Bishop Beckman celebrates the Presentation with St. John XXIII students

Bishop Mark Beckman met with University of Tennessee-Knoxville students at St. John XXIII Catholic Center on Feb. 2. (Photo Gabrielle Nolan)
By Gabrielle Nolan
The community at St. John XXIII Catholic Center came out in full force for a recent visit from Bishop Mark Beckman for the feast of the Presentation of the Lord on Feb. 2.
Both students and older parishioners filled the Paulus Room on Knoxville’s University of Tennessee campus for a 5:30 p.m. Mass, which was celebrated by the bishop and concelebrated by Paulist pastor Father Larry Rice.
The bishop commented that he felt like he had “gone back in time” to when he was at St. Ambrose College in Davenport, Iowa.
“There’s something wonderful about a community of young people who gather to celebrate the mystery of the Eucharist,” he said.
The feast of the Presentation of the Lord is also known as Candlemas, and in the Catholic Church candles for churches and homes are usually blessed on this day. Bishop Beckman blessed a variety of candles that were laid in front of the altar at St. John XXIII.
“Tonight, we celebrate a very special feast, the feast of the Presentation of the Lord, that moment 40 days after His birth when Mary and Joseph take the child Jesus to the temple to present Him to the Father,” the bishop remarked.

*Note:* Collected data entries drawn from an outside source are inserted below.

/-- The laws that R71 derives from R65 and R66: concatenation, order, 128 equal bytes, one changed byte is seen, and two
changes that cancel are not. -/
def Obligations.ChecksumLaws : Prop :=
  (∀ a b : List Byte, checksum (a ++ b) = sumStep (checksum a) (checksum b)) ∧
  (∀ a b : List Byte, a.Perm b → checksum a = checksum b) ∧
  (∀ b : Byte, (checksum (List.replicate 128 b)).toNat = 128 * b.toNat % 256 ∧
    checksum (List.replicate 128 b) = if b.toNat % 2 = 0 then 0x00 else 0x80) ∧
  (∀ (a : List Byte) (i : Nat) (hi : i < a.length) (d : Byte), checksum (a.set i (a[i] + d)) = checksum a + d ∧
    (d ≠ 0 → checksum (a.set i (a[i] + d)) ≠ checksum a)) ∧
  (∀ (a : List Byte) (i j : Nat) (hi : i < a.length) (hj : j < a.length) (d : Byte), i ≠ j →
    checksum ((a.set i (a[i] + d)).set j (a[j] - d)) = checksum a)

/-- R70: BSUM needs PLEN = 128, leaves the sum of the 128 payload bytes modulo 256 in SUM and in the response, the same as
SUMCLR and 128 SUMADDs, and changes nothing else; else it raises InvalidBlockSize. -/
def Obligations.BsumSumsThePayload : Prop :=
  (∀ s : State, s.plen = 128 → ∃ v : Byte,
    v.toNat = (((List.range 128).map fun i => (s.byteAt .payload i).toNat).sum) % 256 ∧
    v = (issueAll (.sumclr :: s.payload.map .sumadd) s).sum ∧
    exec .bsum s = .next { s with sum := v, response := some (.ok (BitVec.ofNat 16 v.toNat)) }) ∧
  (∀ s : State, s.plen ≠ 128 →
    exec .bsum s = .next { s with err := s.err ||| 0b0001, response := some (.fault .invalidBlockSize) }) ∧
  TakesNoOperand .bsum 0x13

/-! ## The CRC generator -/

/-- R81 with R76: CRCUPD shifts the CRC left by eight and combines it with the entry of the LISTING of R75 that the high
byte exclusive-or the operand selects; nothing else changes. -/
def Obligations.CrcupdFollowsTheListedTable : Prop :=
  (∀ (s : State) (imm : Byte),
    exec (.crcupd imm) s = .next { s with
      crc := (s.crc <<< 8) ^^^ crcTableListing.getD ((s.crc.toNat / 256) ^^^ imm.toNat) 0
      response := some (.ok 0) }) ∧
  TakesAnyByte .crcupd 0x21

/-- R78: the bit-serial form and the table-driven form of one step are equal for all arguments. -/
def Obligations.BitSerialStepEqualsTableStep : Prop := ∀ (c : Word) (b : Byte), crcStepBits c b = crcStep c b

/-- The laws that R79 (a) to (e) derives from R75 to R77: linearity, leading zeros, the residue (with the verdict of a receiver that tests for zero), the check
value, and that a single-bit error changes the CRC. -/
def Obligations.CrcLaws : Prop :=
  (∀ a b : List Byte, a.length = b.length → crc16 (List.zipWith (· ^^^ ·) a b) = crc16 a ^^^ crc16 b) ∧
  (∀ n : Nat, crc16 (List.replicate n 0x00) = 0x0000) ∧
  (∀ p : List Byte, crc16 (0x00 :: p) = crc16 p) ∧
  (∀ (p : List Byte) (v : Word), crc16 (p ++ [highByte v, lowByte v]) = 0x0000 ↔ v = crc16 p) ∧
  crc16 [0x31, 0x32, 0x33, 0x34, 0x35, 0x36, 0x37, 0x38, 0x39] = 0x31C3 ∧
  (∀ (p : List Byte) (i : Nat) (hi : i < p.length) (k : Nat), k < 8 →
    crc16 (p.set i (p[i] ^^^ (1#8 <<< k))) ≠ crc16 p)

/-- R83: BCRC needs PLEN = 128, leaves in CRC and in the response the CRC of the 128 payload bytes from 0x0000, index 0
first, the same as CRCCLR and 128 CRCUPDs, and changes nothing else; else it raises InvalidBlockSize. -/
def Obligations.BcrcRunsOverThePayload : Prop :=
  (∀ s : State, s.plen = 128 → ∃ v : Word,
    v = ((List.range 128).map fun i => s.byteAt .payload i).foldl crcStep 0x0000 ∧
    v = (issueAll (.crcclr :: s.payload.map .crcupd) s).crc ∧
    exec .bcrc s = .next { s with crc := v, response := some (.ok v) }) ∧
  (∀ s : State, s.plen ≠ 128 →
    exec .bcrc s = .next { s with err := s.err ||| 0b0001, response := some (.fault .invalidBlockSize) }) ∧
  TakesNoOperand .bcrc 0x23

/-! ## The buffers -/

/-- R105 for FWR, and the same of R91 for PWR: the byte is stored at the fill count where the buffer has room, no other
cell changes, the count goes up by one and sticks at 255, and nothing else changes. (R91 is not cited: it says that the
whole-buffer commands fail until PCLR, and UNPACK ends that too, log 12.) -/
def Obligations.AppendCommandsAppend : Prop :=
  (∀ (s : State) (imm : Byte), ∃ t, exec (.pwr imm) s = .next t ∧
    t = { s with pbuf := t.pbuf, plen := t.plen, response := some (.ok 0) } ∧
    t.plen.toNat = min (s.plen.toNat + 1) 255 ∧
    ∀ a, t.pbuf.read? a = if s.plen.toNat < 128 ∧ a = s.plen.toNat then some imm else s.pbuf.read? a) ∧
  (∀ (s : State) (imm : Byte), ∃ t, exec (.fwr imm) s = .next t ∧
    t = { s with fbuf := t.fbuf, flen := t.flen, response := some (.ok 0) } ∧
    t.flen.toNat = min (s.flen.toNat + 1) 255 ∧
    ∀ a, t.fbuf.read? a = if s.flen.toNat < 133 ∧ a = s.flen.toNat then some imm else s.fbuf.read? a) ∧
  TakesAnyByte .pwr 0x31 ∧ TakesAnyByte .fwr 0x44

/-- R92: PPAD fills PLEN, …, 127 with 0x1A and sets PLEN to 128 where PLEN is below 128; else nothing changes. -/
def Obligations.PpadFillsWithTheFiller : Prop :=
  (∀ s : State, s.plen.toNat < 128 → ∃ t, exec .ppad s = .next t ∧
    t = { s with pbuf := t.pbuf, plen := 128, response := some (.ok 0) } ∧
    ∀ a, t.pbuf.read? a = if s.plen.toNat ≤ a ∧ a < 128 then some 0x1A else s.pbuf.read? a) ∧
  (∀ s : State, 128 ≤ s.plen.toNat → exec .ppad s = .next { s with response := some (.ok 0) }) ∧
  TakesNoOperand .ppad 0x32

/-- R93 and R106: an indexed read below the number of valid bytes responds with the byte and changes nothing; at or above it
raises IndexOutOfRange. -/
def Obligations.IndexedReadsReadValidBytes : Prop :=
  (∀ (s : State) (imm : Byte), imm.toNat < min s.plen.toNat 128 → ∃ v : Byte,
    exec (.prd imm) s = .next { s with response := some (.ok (BitVec.ofNat 16 v.toNat)) } ∧
    ∀ b, s.pbuf.read? imm.toNat = some b → v = b) ∧
  (∀ (s : State) (imm : Byte), min s.plen.toNat 128 ≤ imm.toNat →
    exec (.prd imm) s = .next { s with err := s.err ||| 0b0100, response := some (.fault .indexOutOfRange) }) ∧
  (∀ (s : State) (imm : Byte), imm.toNat < min s.flen.toNat 133 → ∃ v : Byte,
    exec (.frd imm) s = .next { s with response := some (.ok (BitVec.ofNat 16 v.toNat)) } ∧
    ∀ b, s.fbuf.read? imm.toNat = some b → v = b) ∧
  (∀ (s : State) (imm : Byte), min s.flen.toNat 133 ≤ imm.toNat →
    exec (.frd imm) s = .next { s with err := s.err ||| 0b0100, response := some (.fault .indexOutOfRange) }) ∧
  TakesAnyByte .prd 0x33 ∧ TakesAnyByte .frd 0x45
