-- ==== Sys2Proof/Tests/Slice0.lean ====
section
/-! SUPPORT. Small tests, each of one step or one function on a small state; the expected results are those of
spec/95_test_vectors.md or of the examples in the rules named. Then a witness for the premises of every statement. -/

namespace Sys2Proof.Tests

open Sys2Proof.Machine

/-! ## Builders -/

/-- A buffer that holds these bytes from index 0. -/
def cellsOf (p : List Byte) : Memory := Memory.writeAll [] 0 p

/-- The reset state with these bytes in `PBUF`, `PLEN` being their number. -/
def holding (p : List Byte) : State := State.reset.setPayload (cellsOf p) (BitVec.ofNat 8 p.length)

/-- The reset state with these bytes in `FBUF` and a mode. -/
def framed (m : Mode) (f : List Byte) : State := (State.reset.setFrame (cellsOf f) (BitVec.ofNat 8 f.length)).setMode m

/-- The 14 bytes of "Hello, XMODEM!". -/
def hello : List Byte := [0x48, 0x65, 0x6C, 0x6C, 0x6F, 0x2C, 0x20, 0x58, 0x4D, 0x4F, 0x44, 0x45, 0x4D, 0x21]

/-- The payload of program P1: "Hello, XMODEM!" padded to 128 bytes. -/
def helloPayload : List Byte := hello ++ List.replicate 114 0x1A

/-- The frame of program P1, with byte 3 as given. -/
def helloFrameSum (b3 : Byte) : List Byte := [0x01, 0x01, 0xFE, b3] ++ helloPayload.drop 1 ++ [0xBF]

/-- The frame of program P2, with the first three bytes and the last as given. -/
def helloFrameCrc (soh q k lo : Byte) : List Byte := [soh, q, k] ++ helloPayload ++ [0xAA, lo]

/-- The response of a command. -/
def answer (i : Instr) (s : State) : Option Response := (nextOf (exec i s)).bind State.response

/-- A fact of the state a command leaves. -/
def after {α : Type} (i : Instr) (s : State) (f : State → α) : Option α := (nextOf (exec i s)).map f

/-! ## Well-formedness and decoding -/

/-- The one check of WellFormed refuses SETMODE 2 (R54). -/
theorem test_wellFormed_refuses_mode_two : (Instr.setmode 2).wellFormed = false := by decide

theorem test_wellFormed_admits_modes : (Instr.setmode 0).wellFormed = true ∧ (Instr.setmode 1).wellFormed = true := by decide

/-- One word of each family, written out bit by bit from R50 and R52. -/
theorem test_decode_families :
    decode 0b0001000111111111 = .command (.sumadd 0xFF) ∧ decode 0b0010000100110001 = .command (.crcupd 0x31) ∧
    decode 0b0011001101111111 = .command (.prd 127) ∧ decode 0b0100000110000000 = .command (.pack 0x80) ∧
    decode 0b0101000000000000 = .command .errrd := by decide

/-- Every constructor's word, from the table of R52. -/
theorem test_decode_no_operand :
    decode 0x1000 = .command .sumclr ∧ decode 0x1200 = .command .sumrd ∧ decode 0x1300 = .command .bsum ∧
    decode 0x2000 = .command .crcclr ∧ decode 0x2200 = .command .crcrd ∧ decode 0x2300 = .command .bcrc ∧
    decode 0x3000 = .command .pclr ∧ decode 0x3200 = .command .ppad ∧ decode 0x3400 = .command .plenrd ∧
    decode 0x3500 = .command .ptrim ∧ decode 0x4200 = .command .unpack ∧ decode 0x4300 = .command .fclr ∧
    decode 0x4600 = .command .flenrd ∧ decode 0x4700 = .command .seqrd ∧ decode 0x4800 = .command .statrd ∧
    decode 0x4900 = .command .moderd ∧ decode 0x5000 = .command .errrd := by decide

theorem test_decode_operand :
    decode 0x1139 = .command (.sumadd 0x39) ∧ decode 0x21FF = .command (.crcupd 0xFF) ∧
    decode 0x3148 = .command (.pwr 0x48) ∧ decode 0x3380 = .command (.prd 0x80) ∧
    decode 0x4000 = .command (.setmode 0) ∧ decode 0x4001 = .command (.setmode 1) ∧
    decode 0x41FF = .command (.pack 0xFF) ∧ decode 0x4401 = .command (.fwr 0x01) ∧
    decode 0x4583 = .command (.frd 0x83) := by decide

At the beginning of his homily, Bishop Beckman said the temple of the Lord was “probably one of the most sacred places in human history.”
“In the Old Testament, there were times when the glory of God would fill the temple, so for the people of Israel, a place close to the heart of God,” he observed. “And today in that sacred place we see two people, Simeon and Anna, well advanced in years. They’ve been waiting for the Lord for a long time in their life.”

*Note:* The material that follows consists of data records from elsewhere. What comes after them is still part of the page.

-- ==== Sys2Proof/Machine/Agents.lean ====
section
/-! DEFINITION. The agents' atomic steps (10_state.md R36, R38): the moves of the SCB environment, and the dispatch of a scheduled move. -/

namespace Sys2Proof.Machine

/-- A step of the SCB environment (R36, R210). It touches `scb` alone. -/
def envStep (e : EnvMove) (s : State) : Host.Outcome State Fault Refusal :=
  match e with
  | .raise m => .next { s with scb := { s.scb with pend := s.scb.pend ||| m } }
  | .lower m => .next { s with scb := { s.scb with pend := s.scb.pend &&& ~~~m } }
  | .rxPush b =>
      if s.scb.rx.length < Config.fifoDepth then .next { s with scb := { s.scb with rx := s.scb.rx ++ [b] } }
      else noStep .environment
  | .txPop =>
      match s.scb.tx with
      | [] => noStep .environment
      | _ :: rest => .next { s with scb := { s.scb with tx := rest } }
  | .setBusy v => .next { s with scb := { s.scb with busy := v } }

/-- One atomic step of the agent a move names (R38). -/
def runMove (m : Move) (s : State) : Host.Outcome State Fault Refusal :=
  match m with
  | .hostWrite offset width v => hostWriteStep offset width v s
  | .hostRead offset width => hostReadStep offset width s
  | .callerStore a v => callerStoreStep a v s
  | .resolve => resolveStep s
  | .interrupt => interruptStep s
  | .env e => envStep e s
  | .driverInit => driverInitStep s

/-- A CMD write at the head of the schedule: how a command word reaches the engine (R34, R63; log 15). -/
def scheduleCommand (w : Word) (s : State) : State := { s with moves := .hostWrite 0x0 4 w :: s.moves }

end Sys2Proof.Machine
end

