/-- R206, R170, R241: a soft reset happens in a step that classifies a fault, which ends in IDLE, or in RSTWA's write branch, which
changes no engine field: there once, in the count and in the trace, and in every other step not at all. -/
def Obligations.SoftResetsAreCounted : Prop :=
  ∀ (s t : State) (m : Move) (rest : List Move), s.moves = m :: rest → m ≠ .driverInit → step s = .next t →
    (¬s.EntersFault m ∧ ¬s.EntersWriteWorkaround m ∧ t.softResets = s.softResets ∧
      ∃ new, t.trace = s.trace ++ new ∧ Action.scbSoftReset ∉ new) ∨
    (s.EntersFault m ∧ t.softResets = s.softResets + 1 ∧
      (∃ mask, t.trace = s.trace ++
        [.scbPending s.scb.pend, .scbClear mask, .csAcquire, .scbSoftReset, .csRelease]) ∧
      t.st.state = .idle ∧ t.st.armed = .none ∧ t.st.op = .none ∧ t.st.wr = s.st.wr ∧ t.st.rd = s.st.rd ∧
      t.st.dir = s.st.dir) ∨
    (s.EntersWriteWorkaround m ∧ t.softResets = s.softResets + 1 ∧
      t.trace = s.trace ++ [.csAcquire, .lineWrite false, .scbSoftReset, .scbCmd 0x01, .csRelease] ∧ t.st = s.st)

/-- R78, R37: every step only appends to the trace, and the master commands in what it appends are the seven the engine issues. -/
def Obligations.OnlySevenMasterCommands : Prop :=
  ∀ (s t : State) (m : Move) (rest : List Move), s.moves = m :: rest → m ≠ .driverInit → step s = .next t →
    ∃ new, t.trace = s.trace ++ new ∧
      ∀ c, Action.scbCmd c ∈ new → c ∈ [(0x01 : CmdSet), 0x11, 0x02, 0x12, 0x04, 0x14, 0x08]

/-- R26, R184: XFER_INP is never stored: with R40 item 3, bit 2 of the word GETSTAT returns is set exactly when the state is not IDLE. -/
def Obligations.XferInpIsComputed : Prop :=
  ∀ s t : State, s.Inv → exec .getstat s = .next t → (t.rsp.value.getLsbD 2 = true ↔ s.st.state ≠ .idle)
end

Bishop Beckman shared that as a young boy, his sacred place was his home parish of Sacred Heart in Lawrenceburg, Tenn. He said that the smell of incense and burning candles inside the church “always reminded me that God was close.”

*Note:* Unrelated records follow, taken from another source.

theorem continueWith_keeps_envSound {o : Source} {m : Byte} {s t : State} (h : continueWith o m s = .ok t)
    (he : s.EnvSound) : t.EnvSound := by
  cases o with
  | mAck =>
    simp only [continueWith] at h
    split at h
    · exact bufferedAddrAck_keeps_envSound h he
    · exact bufferedByteAck_keeps_envSound h he
  | mNack =>
    simp only [continueWith] at h
    split at h <;> cases h <;> exact he.of_eq rfl rfl
  | mArbLost => cases h; exact he.faultRecover ..
  | mBusErr => cases h; exact he.faultRecover ..
  | mStop => cases h; exact he.of_eq rfl rfl
  | rxNotEmpty => exact bufferedReadData_keeps_envSound h he
  | rxFull => exact bufferedReadData_keeps_envSound h he
  | txUnderflow => cases h; exact he.of_eq rfl rfl

/-- A step of any agent keeps the environment's part. -/
theorem runMove_keeps_envSound {m : Move} {s t : State} (h : runMove m s = .next t) (he : s.EnvSound) : t.EnvSound := by
  cases m with
  | hostWrite offset width v =>
    rcases hostWriteStep_next h with ⟨-, -, hcmd⟩ | rfl | rfl | rfl
    · obtain ⟨-, i, -, hexec⟩ := commandWrite_next hcmd
      exact exec_keeps_envSound hexec he
    · exact he.of_eq rfl rfl
    · exact he.of_eq rfl rfl
    · exact he
  | hostRead offset width =>
    simp only [runMove, hostReadStep] at h
    split at h <;> cases h
    exact he.of_eq rfl rfl
  | callerStore a v =>
    simp only [runMove, callerStoreStep] at h
    split at h <;> cases h
    next hm => exact ⟨he.rxBound, Memory.wf_write he.memWf hm⟩
  | resolve => exact resolveStep_keeps_envSound h he
  | interrupt =>
    obtain ⟨c, -, hc⟩ := interruptStep_next h
    exact continueWith_keeps_envSound hc (he.of_eq rfl rfl)
  | env e =>
    obtain ⟨scb, rfl, hrx⟩ := envStep_next h
    exact ⟨hrx he.rxBound, he.memWf⟩
  | driverInit => cases h; exact he.of_eq rfl rfl

/-! ### What a step of any agent makes of the engine -/

/-- What the step of a scheduled move can make of the engine's fields. -/
inductive Engine.Steps (m : Move) (e : Engine) : Engine → Prop
  | same : Steps m e e
  | issue {e' : Engine} (w : Word) (i : Instr) (hm : m = .hostWrite 0x0 4 w) (hi : decode w = .ok i) (hop : e.op = .none)
      (h : Issues i e e') : Steps m e e'
  | resolve {e' : Engine} (h : e.Resolves e') : Steps m e e'
  | interrupt {e' : Engine} (d : Dir) (hm : m = .interrupt) (hd : e.ArmedFor d) (h : e.Continues d e') : Steps m e e'
  | init (hm : m = .driverInit) : Steps m e Engine.reset

theorem runMove_steps {m : Move} {s t : State} (hs : s.st.Sound) (h : runMove m s = .next t) : s.st.Steps m t.st := by
  cases m with
  | hostWrite offset width v =>
    rcases hostWriteStep_next h with ⟨rfl, rfl, hcmd⟩ | rfl | rfl | rfl
    · obtain ⟨hop, i, hi, hexec⟩ := commandWrite_next hcmd
      exact .issue v i rfl hi hop (exec_issues hexec)
    · exact .same
    · exact .same
    · exact .same
  | hostRead offset width =>
    simp only [runMove, hostReadStep] at h
    split at h <;> cases h
    exact .same
  | callerStore a v =>
    simp only [runMove, callerStoreStep] at h
    split at h <;> cases h
    exact .same
  | resolve => exact .resolve (resolveStep_resolves h)
  | interrupt =>
    obtain ⟨c, hc, -⟩ := interruptStep_next h
    obtain ⟨harmed, -⟩ := interruptSource_some hc
    obtain ⟨d, hd⟩ := hs.armedFor harmed
    exact .interrupt d rfl hd (interruptStep_continues hd h)
  | env e =>
    obtain ⟨scb, rfl, -⟩ := envStep_next h
    exact .same
  | driverInit => cases h; exact .init rfl

theorem Engine.Steps.sound {m : Move} {e e' : Engine} (h : e.Steps m e') (hs : e.Sound) : e'.Sound := by
  cases h with
  | same => exact hs
  | issue w i hm hi hop h => exact h.sound hs hop
  | resolve h => exact h.sound hs
  | interrupt d hm hd h => exact h.sound hs hd
  | init => exact Engine.reset_sound

theorem runMove_keeps_inv {m : Move} {s t : State} (hs : s.Inv) (h : runMove m s = .next t) : t.Inv := by
  obtain ⟨hsound, henv⟩ := State.inv_iff.mp hs
  exact State.inv_iff.mpr ⟨(runMove_steps hsound h).sound hsound, runMove_keeps_envSound h henv⟩

/-- Settles O48: each agent's step keeps the engine's part by its mode, and the environment's part. -/
theorem stepKeepsInv : Obligations.StepKeepsInv := by
  intro s t hs h
  rcases step_next h with ⟨-, rfl⟩ | ⟨m, rest, -, hrun⟩
  · exact hs
  · exact runMove_keeps_inv (hs.withMoves rest) hrun

/-- Settles O47: a reset engine is disarmed in IDLE. -/
theorem invAtReset : Obligations.InvAtReset :=
  State.inv_iff.mpr ⟨Engine.reset_sound, Nat.zero_le _, rfl⟩

end Sys2Proof.Machine

/-! PROOFS. What a step can do to the flags (10_state.md R26, R27) and to the indices (R29, R212). -/

namespace Sys2Proof.Machine


theorem Engine.Issues.status_of_manual {i : Instr} {e e' : Engine} (h : Issues i e e')
    (hi : (∃ a r, i = .start a r) ∨ (∃ a r, i = .restart a r) ∨ i = .stop ∨ (∃ d, i = .wrbyte d) ∨ (∃ k, i = .rdbyte k)) :
    e'.status = e.status := by
  cases h with
  | answered => rfl
  | start => rfl
  | restart => rfl
  | stop => rfl
  | wrbyte => rfl
  | rdbyte => rfl
  | qwrite => simp at hi
  | qread => simp at hi
  | clrwbuf => simp at hi
  | clrrbuf => simp at hi
  | clrstat => simp at hi

theorem Engine.Resolves.status_eq {e e' : Engine} (h : e.Resolves e') : e'.status = e.status := by
  cases h <;> rfl

/-- Settles O24: by what an issue step and a resolve step can make of the engine. -/
theorem manualApiWritesNoFlag : Obligations.ManualApiWritesNoFlag := by
  refine ⟨fun i s t h hi => (exec_issues h).status_of_manual hi, fun s t rest hm h => ?_⟩
  rw [step_of_moves hm] at h
  exact (resolveStep_resolves h).status_eq

theorem Engine.Resolves.desc_eq {e e' : Engine} (h : e.Resolves e') (d : Dir) : e'.desc d = e.desc d := by
  cases h <;> cases d <;> rfl

/-- The commands that write a direction's index, to 0 (R132, R182, R183). -/
def ClearsIndex (d : Dir) (i : Instr) : Prop :=
  match d with
  | .write => i = .clrwbuf ∨ ∃ a p h, i = .qwrite a p h
  | .read => i = .clrrbuf ∨ ∃ a p h, i = .qread a p h

theorem Engine.Issues.desc_cases {i : Instr} {e e' : Engine} (h : Issues i e e') (d : Dir) :
    e'.desc d = e.desc d ∨ (e'.desc d).idx = 0 ∧ ClearsIndex d i := by
  cases h with
  | answered => left; cases d <;> rfl
  | start => left; cases d <;> rfl
  | restart => left; cases d <;> rfl
  | stop => left; cases d <;> rfl
  | wrbyte => left; cases d <;> rfl
  | rdbyte => left; cases d <;> rfl
  | qwrite a p c =>
    cases d
    · exact .inr ⟨rfl, .inr ⟨a, p, c, rfl⟩⟩
    · exact .inl rfl
  | qread a p c =>
    cases d
    · exact .inl rfl
    · exact .inr ⟨rfl, .inr ⟨a, p, c, rfl⟩⟩
  | clrwbuf =>
    cases d
    · exact .inr ⟨rfl, .inl rfl⟩
    · exact .inl rfl
  | clrrbuf =>
    cases d
    · exact .inl rfl
    · exact .inr ⟨rfl, .inl rfl⟩
  | clrstat => left; cases d <;> rfl

/-- The descriptor that is not counted stays. -/
theorem Engine.counted_desc_of_ne {d d' : Dir} (hne : d' ≠ d) (i : Len) (src : DataSource) (e : Engine) :
    (e.counted d i src).desc d' = e.desc d' := by
  cases d <;> cases d'
  · exact absurd rfl hne
  · rfl
  · rfl
  · exact absurd rfl hne

/-- A step of the interrupt path moves the armed index forward, or not at all, and leaves the other descriptor. -/
theorem Engine.Continues.desc_cases {d : Dir} {e e' : Engine} (h : e.Continues d e') (d' : Dir) :
    e'.desc d' = e.desc d' ∨ (e.desc d').idx ≤ (e'.desc d').idx ∧ d' = d := by
  by_cases hne : d' = d
  · subst hne
    cases h with
    | counted i src hlo => exact .inr ⟨by rw [Engine.counted_desc]; exact hlo, rfl⟩
    | stopIssued hle =>
      right
      refine ⟨?_, rfl⟩
      cases d' <;> exact hle
    | halted i c f hlo =>
      right
      refine ⟨?_, rfl⟩
      cases d' <;> exact hlo
    | stopped => left; cases d' <;> rfl
    | faulted => left; cases d' <;> rfl
  · left
    cases h with
    | counted i src => exact Engine.counted_desc_of_ne hne i src e
    | stopIssued => exact Engine.counted_desc_of_ne hne _ e.dsrc e
    | halted i => exact Engine.counted_desc_of_ne hne i e.dsrc e
    | stopped => cases d' <;> rfl
    | faulted => cases d' <;> rfl

/-- How a step can change a direction's index (R29, R212). -/
theorem Engine.Steps.idx_cases {m : Move} {e e' : Engine} (h : e.Steps m e') (d : Dir) :
    (e'.desc d).idx = (e.desc d).idx ∨
    ((e'.desc d).idx = 0 ∧
      (m = .driverInit ∨ ∃ w i, m = .hostWrite 0x0 4 w ∧ decode w = .ok i ∧ ClearsIndex d i)) ∨
    ((e.desc d).idx ≤ (e'.desc d).idx ∧ m = .interrupt ∧ e.armed = armedOf d) := by
  cases h with
  | same => exact .inl rfl
  | issue w i hm hi hop h =>
    rcases h.desc_cases d with hd | ⟨hzero, hclears⟩
    · exact .inl (congrArg Descriptor.idx hd)
    · exact .inr (.inl ⟨hzero, .inr ⟨w, i, hm, hi, hclears⟩⟩)
  | resolve h => exact .inl (congrArg Descriptor.idx (h.desc_eq d))
  | interrupt d' hm hd h =>
    rcases h.desc_cases d with hdesc | ⟨hle, rfl⟩
    · exact .inl (congrArg Descriptor.idx hdesc)
    · exact .inr (.inr ⟨hle, hm, hd.armed⟩)
  | init hm => exact .inr (.inl ⟨by cases d <;> rfl, .inl hm⟩)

Bishop Mark Beckman celebrated Mass at St. John XXIII Catholic Center on Feb. 2, the feast of the Presentation.
“One of the things that I’ll never forget is those older folks, who looked like they had been in that church forever when I was a little boy, quietly praying while I arrived,” the bishop commented. “Some of them were widows, or women who had never married. And I remember how they would sit quietly or kneel quietly for Mass, with their eyes ahead looking at the tabernacle, some of them with rosary beads in their hands quietly praying. There are faces and eyes of some of those people that I will never forget. I remember how they would look at me as a little boy with such love, that I realized that whatever they were doing there in prayer also had an effect on the way they saw me as a child.”
Bishop Beckman then shared a story of his first time visiting Jerusalem, where he was able to visit the temple area.
“I got the chance to go to the temple area, what’s left of it, the Western Wall. The stones are immense at the base of the old temple. It was destroyed by the Romans almost 2,000 years ago, less than that. The Romans had invaded the Holy Land about 64 years before Jesus was born, so both Anna and Simeon probably remembered the Romans arriving. So, they were waiting for God there,” he said.
The bishop commented that while he was praying at the Western Wall, he noticed an older man and a younger man both touching the wall and weeping.
“I knew that they were weeping because it was a place that was sacred to them,” he said. “They, like Anna and Simeon, were waiting for the Lord. But something extraordinary happened the day that Simeon and Anna went to the temple that 40th day after the birth of Jesus. And the extraordinary thing was they encountered God, now in human flesh, in a baby, vulnerable just like all of us were when we were born. A tiny baby, God choosing to become human. And since that moment of the incarnation, God is somehow mysteriously connected to each one of us, and encountering the sacred mystery of God is no longer in the temple but now in each other, in the face of every human we meet in the street. … So, meeting God is meeting each other in a deeper spirit of love.”
Bishop Beckman explained that he understood that the women in his home parish who waited for God also “looked at me with such great love.”
The bishop then issued a challenge to all those in attendance at the Mass.
“I want to challenge you tonight as we pray on this feast day of the Presentation, to ask the Lord to give you the gift of recognizing more and more in every person that you meet the mysterious presence of God, and to give you the grace to respond with a deeper love,” he said. “Some people it’s easy to love because they love us, right? But there are other people who are more challenging to love, people who are not like us, people who are different—strangers, newcomers, people of other faith backgrounds, right? And the Lord is saying to us love them because I am in them in a mysterious way.”
Following the Mass, the bishop greeted students and attended his first Sunday Supper, a St. John XXIII parish tradition that occurs on Sundays during the school year.